*Directions for this task:*
The following data has a line with "rsv := BitVec.allOnes 8" and a line with "theorem Instr.row_mem_opcodeRows (i". Write out exactly those lines and all the lines between them.

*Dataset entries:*

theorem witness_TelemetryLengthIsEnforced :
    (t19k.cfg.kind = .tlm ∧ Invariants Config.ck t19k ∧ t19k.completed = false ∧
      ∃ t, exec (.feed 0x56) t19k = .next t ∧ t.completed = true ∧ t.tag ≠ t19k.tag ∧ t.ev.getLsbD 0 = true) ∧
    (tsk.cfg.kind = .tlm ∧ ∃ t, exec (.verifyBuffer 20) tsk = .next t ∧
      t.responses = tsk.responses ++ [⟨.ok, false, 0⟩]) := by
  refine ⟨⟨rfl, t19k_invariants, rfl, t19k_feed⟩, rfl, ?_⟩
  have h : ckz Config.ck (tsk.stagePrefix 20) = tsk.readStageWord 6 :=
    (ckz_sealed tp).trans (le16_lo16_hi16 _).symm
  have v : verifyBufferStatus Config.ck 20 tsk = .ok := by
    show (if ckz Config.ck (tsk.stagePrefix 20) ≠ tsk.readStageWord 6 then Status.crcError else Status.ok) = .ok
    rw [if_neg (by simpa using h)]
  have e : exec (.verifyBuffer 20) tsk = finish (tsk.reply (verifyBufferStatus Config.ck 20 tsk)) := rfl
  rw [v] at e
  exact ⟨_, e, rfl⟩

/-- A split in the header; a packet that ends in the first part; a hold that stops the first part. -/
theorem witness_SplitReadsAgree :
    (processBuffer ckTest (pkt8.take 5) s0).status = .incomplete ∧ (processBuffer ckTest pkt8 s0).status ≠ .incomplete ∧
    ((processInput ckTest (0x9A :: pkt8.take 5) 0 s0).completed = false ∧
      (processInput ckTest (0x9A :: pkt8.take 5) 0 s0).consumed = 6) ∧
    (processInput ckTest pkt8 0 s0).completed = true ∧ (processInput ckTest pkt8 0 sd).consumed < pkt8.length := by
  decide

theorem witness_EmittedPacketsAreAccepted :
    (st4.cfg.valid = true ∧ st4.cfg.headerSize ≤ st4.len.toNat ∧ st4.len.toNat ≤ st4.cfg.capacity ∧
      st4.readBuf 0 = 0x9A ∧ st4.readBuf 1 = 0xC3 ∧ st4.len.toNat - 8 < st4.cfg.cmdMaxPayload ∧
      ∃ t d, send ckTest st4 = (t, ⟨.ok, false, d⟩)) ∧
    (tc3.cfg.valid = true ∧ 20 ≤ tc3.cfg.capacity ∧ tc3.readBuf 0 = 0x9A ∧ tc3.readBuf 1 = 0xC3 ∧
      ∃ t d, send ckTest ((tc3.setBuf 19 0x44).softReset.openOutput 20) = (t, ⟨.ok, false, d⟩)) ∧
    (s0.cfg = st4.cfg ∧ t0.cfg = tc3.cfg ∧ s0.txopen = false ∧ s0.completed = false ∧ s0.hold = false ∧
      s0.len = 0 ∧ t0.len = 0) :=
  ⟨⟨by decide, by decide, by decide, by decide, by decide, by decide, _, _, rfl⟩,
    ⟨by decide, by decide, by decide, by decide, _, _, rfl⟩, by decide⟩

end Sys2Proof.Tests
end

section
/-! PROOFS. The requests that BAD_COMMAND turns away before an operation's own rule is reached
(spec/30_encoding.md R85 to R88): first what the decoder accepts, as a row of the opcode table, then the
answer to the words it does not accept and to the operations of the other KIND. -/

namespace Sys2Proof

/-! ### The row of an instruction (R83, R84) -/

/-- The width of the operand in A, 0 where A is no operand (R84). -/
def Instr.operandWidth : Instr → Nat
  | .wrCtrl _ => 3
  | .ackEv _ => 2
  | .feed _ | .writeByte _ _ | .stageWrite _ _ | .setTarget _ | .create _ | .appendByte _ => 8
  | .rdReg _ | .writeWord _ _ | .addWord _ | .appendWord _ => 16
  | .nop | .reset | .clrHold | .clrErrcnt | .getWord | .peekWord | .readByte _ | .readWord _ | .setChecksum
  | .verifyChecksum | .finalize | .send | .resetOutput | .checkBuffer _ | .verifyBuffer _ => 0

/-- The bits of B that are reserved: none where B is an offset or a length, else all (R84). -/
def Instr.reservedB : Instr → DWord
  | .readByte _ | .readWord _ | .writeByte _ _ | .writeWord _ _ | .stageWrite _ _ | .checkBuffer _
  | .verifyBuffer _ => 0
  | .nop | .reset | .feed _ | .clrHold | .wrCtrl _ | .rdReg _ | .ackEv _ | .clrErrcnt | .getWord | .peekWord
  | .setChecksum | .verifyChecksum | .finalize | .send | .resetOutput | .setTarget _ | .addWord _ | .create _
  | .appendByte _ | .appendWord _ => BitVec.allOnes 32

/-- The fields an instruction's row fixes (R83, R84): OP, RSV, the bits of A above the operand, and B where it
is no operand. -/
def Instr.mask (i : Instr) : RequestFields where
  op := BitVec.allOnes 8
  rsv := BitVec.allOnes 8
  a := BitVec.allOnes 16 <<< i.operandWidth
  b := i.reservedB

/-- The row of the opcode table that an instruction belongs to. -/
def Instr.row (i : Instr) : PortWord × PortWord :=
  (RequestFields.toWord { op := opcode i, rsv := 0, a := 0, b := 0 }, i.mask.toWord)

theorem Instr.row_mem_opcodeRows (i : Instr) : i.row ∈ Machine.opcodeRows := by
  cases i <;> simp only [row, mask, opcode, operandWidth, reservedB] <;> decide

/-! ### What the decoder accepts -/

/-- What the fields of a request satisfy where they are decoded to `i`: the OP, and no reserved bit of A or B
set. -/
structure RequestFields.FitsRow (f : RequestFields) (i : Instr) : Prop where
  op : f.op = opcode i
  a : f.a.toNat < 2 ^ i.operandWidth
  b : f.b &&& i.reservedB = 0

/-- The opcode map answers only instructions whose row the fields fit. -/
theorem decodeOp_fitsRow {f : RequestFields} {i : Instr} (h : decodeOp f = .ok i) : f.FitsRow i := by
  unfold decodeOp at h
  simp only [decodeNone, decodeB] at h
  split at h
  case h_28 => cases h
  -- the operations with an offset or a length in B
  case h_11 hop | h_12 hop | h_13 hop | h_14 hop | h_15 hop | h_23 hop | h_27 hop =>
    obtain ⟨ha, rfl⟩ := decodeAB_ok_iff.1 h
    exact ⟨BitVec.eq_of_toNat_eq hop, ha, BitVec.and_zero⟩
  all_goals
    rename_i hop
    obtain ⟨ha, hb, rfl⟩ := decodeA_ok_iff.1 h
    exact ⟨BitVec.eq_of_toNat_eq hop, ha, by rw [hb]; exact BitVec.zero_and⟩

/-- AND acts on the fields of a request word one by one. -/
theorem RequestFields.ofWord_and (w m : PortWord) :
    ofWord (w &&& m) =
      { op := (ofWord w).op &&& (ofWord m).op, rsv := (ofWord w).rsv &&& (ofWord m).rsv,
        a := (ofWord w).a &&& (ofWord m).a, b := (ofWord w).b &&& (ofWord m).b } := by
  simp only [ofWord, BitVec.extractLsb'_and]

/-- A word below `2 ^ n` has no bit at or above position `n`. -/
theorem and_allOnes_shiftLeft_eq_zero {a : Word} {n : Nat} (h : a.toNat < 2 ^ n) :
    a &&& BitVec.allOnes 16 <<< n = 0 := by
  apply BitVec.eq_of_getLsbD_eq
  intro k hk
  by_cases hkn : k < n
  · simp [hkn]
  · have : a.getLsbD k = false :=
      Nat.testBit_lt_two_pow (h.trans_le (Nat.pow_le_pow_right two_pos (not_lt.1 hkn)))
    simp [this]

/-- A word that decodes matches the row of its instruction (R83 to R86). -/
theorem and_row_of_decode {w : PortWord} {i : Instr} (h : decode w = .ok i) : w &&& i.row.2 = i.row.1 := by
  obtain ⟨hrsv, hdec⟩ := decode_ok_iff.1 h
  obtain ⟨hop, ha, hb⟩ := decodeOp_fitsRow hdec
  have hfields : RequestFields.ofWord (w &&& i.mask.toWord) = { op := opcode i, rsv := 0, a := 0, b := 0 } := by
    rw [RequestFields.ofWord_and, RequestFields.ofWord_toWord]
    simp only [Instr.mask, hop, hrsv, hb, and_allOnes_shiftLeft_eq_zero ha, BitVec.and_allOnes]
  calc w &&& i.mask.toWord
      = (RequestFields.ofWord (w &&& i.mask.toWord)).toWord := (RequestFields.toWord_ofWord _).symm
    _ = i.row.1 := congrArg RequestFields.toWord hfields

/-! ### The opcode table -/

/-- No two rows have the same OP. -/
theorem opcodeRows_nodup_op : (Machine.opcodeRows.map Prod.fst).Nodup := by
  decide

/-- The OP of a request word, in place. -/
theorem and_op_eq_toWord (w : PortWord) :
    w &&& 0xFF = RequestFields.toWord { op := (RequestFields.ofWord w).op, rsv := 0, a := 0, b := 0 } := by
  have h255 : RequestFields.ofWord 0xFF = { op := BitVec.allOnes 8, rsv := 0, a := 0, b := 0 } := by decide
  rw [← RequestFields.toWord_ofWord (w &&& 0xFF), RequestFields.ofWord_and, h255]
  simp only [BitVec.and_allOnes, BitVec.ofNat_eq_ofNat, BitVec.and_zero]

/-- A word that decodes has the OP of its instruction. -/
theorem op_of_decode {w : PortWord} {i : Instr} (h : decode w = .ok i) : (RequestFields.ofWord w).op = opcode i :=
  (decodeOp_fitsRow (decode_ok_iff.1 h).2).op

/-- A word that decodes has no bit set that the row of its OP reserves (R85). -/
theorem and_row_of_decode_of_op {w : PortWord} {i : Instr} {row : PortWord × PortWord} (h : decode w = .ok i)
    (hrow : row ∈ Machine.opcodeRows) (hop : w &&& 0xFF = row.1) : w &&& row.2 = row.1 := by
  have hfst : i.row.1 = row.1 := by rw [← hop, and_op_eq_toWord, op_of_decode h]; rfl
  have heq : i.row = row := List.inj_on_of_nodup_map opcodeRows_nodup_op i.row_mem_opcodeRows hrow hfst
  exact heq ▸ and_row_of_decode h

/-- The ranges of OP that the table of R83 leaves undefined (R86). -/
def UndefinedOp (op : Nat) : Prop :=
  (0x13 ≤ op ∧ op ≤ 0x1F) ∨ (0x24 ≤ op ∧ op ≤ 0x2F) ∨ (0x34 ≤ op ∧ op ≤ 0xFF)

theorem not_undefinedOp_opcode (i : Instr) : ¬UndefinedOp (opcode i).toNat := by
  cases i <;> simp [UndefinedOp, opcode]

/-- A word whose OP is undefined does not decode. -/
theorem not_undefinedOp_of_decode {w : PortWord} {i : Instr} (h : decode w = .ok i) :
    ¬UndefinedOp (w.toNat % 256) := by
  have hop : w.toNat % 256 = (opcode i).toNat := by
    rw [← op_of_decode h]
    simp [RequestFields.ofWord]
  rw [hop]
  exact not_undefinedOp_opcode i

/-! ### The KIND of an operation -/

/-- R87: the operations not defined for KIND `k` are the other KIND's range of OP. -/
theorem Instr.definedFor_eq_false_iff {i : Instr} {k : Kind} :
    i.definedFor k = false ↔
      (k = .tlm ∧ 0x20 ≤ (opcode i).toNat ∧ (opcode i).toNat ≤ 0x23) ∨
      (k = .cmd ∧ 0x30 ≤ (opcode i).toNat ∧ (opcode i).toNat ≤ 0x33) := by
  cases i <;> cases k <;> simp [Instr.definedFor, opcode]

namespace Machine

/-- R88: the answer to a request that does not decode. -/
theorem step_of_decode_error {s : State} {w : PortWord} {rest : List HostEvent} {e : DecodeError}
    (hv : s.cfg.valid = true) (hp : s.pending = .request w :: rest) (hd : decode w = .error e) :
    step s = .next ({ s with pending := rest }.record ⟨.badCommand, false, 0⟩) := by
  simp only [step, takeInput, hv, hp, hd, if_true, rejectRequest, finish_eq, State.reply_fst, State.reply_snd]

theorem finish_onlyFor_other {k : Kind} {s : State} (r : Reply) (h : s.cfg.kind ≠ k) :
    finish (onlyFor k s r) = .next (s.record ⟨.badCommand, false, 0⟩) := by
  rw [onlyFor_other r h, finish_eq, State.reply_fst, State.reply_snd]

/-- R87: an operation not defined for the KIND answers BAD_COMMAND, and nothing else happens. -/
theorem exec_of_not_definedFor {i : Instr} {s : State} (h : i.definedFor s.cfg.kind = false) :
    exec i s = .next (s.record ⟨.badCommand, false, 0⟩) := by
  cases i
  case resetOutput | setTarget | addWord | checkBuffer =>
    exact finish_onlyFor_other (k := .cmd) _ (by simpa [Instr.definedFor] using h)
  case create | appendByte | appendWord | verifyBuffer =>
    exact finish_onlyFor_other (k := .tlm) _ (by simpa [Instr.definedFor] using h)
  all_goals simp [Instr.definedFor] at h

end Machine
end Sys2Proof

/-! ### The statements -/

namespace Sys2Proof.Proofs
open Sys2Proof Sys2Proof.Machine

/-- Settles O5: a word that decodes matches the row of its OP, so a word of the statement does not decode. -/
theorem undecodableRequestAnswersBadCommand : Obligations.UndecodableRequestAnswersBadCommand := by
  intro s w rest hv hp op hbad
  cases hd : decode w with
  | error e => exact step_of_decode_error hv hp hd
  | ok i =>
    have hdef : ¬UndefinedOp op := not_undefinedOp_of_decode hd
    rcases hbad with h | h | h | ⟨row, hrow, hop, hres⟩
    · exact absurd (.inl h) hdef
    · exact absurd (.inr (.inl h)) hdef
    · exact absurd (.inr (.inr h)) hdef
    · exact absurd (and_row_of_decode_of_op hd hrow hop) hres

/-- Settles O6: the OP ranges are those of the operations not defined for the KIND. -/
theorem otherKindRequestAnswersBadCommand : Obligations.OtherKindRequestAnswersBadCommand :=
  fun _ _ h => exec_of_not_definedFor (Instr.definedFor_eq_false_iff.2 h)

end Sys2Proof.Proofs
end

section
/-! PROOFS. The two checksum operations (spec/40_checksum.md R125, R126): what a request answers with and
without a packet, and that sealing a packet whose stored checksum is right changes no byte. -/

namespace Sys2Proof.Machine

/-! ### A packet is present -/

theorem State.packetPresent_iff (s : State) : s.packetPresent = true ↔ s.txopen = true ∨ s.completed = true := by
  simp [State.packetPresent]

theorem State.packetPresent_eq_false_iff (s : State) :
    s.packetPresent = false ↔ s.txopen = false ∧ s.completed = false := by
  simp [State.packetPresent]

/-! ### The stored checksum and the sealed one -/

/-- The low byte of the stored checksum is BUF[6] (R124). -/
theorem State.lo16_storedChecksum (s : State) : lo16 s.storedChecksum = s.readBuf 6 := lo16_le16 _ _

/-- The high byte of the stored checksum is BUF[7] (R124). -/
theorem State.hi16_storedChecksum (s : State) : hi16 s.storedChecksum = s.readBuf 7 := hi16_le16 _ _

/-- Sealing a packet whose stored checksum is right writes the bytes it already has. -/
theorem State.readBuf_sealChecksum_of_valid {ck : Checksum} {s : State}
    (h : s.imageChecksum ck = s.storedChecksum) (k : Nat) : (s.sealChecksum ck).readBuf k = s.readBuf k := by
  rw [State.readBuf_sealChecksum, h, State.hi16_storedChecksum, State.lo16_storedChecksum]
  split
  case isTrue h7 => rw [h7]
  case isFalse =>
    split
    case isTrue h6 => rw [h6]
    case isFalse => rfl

*Result for this task:*
  rsv := BitVec.allOnes 8
  a := BitVec.allOnes 16 <<< i.operandWidth
  b := i.reservedB

/-- The row of the opcode table that an instruction belongs to. -/
def Instr.row (i : Instr) : PortWord × PortWord :=
  (RequestFields.toWord { op := opcode i, rsv := 0, a := 0, b := 0 }, i.mask.toWord)

theorem Instr.row_mem_opcodeRows (i : Instr) : i.row ∈ Machine.opcodeRows := by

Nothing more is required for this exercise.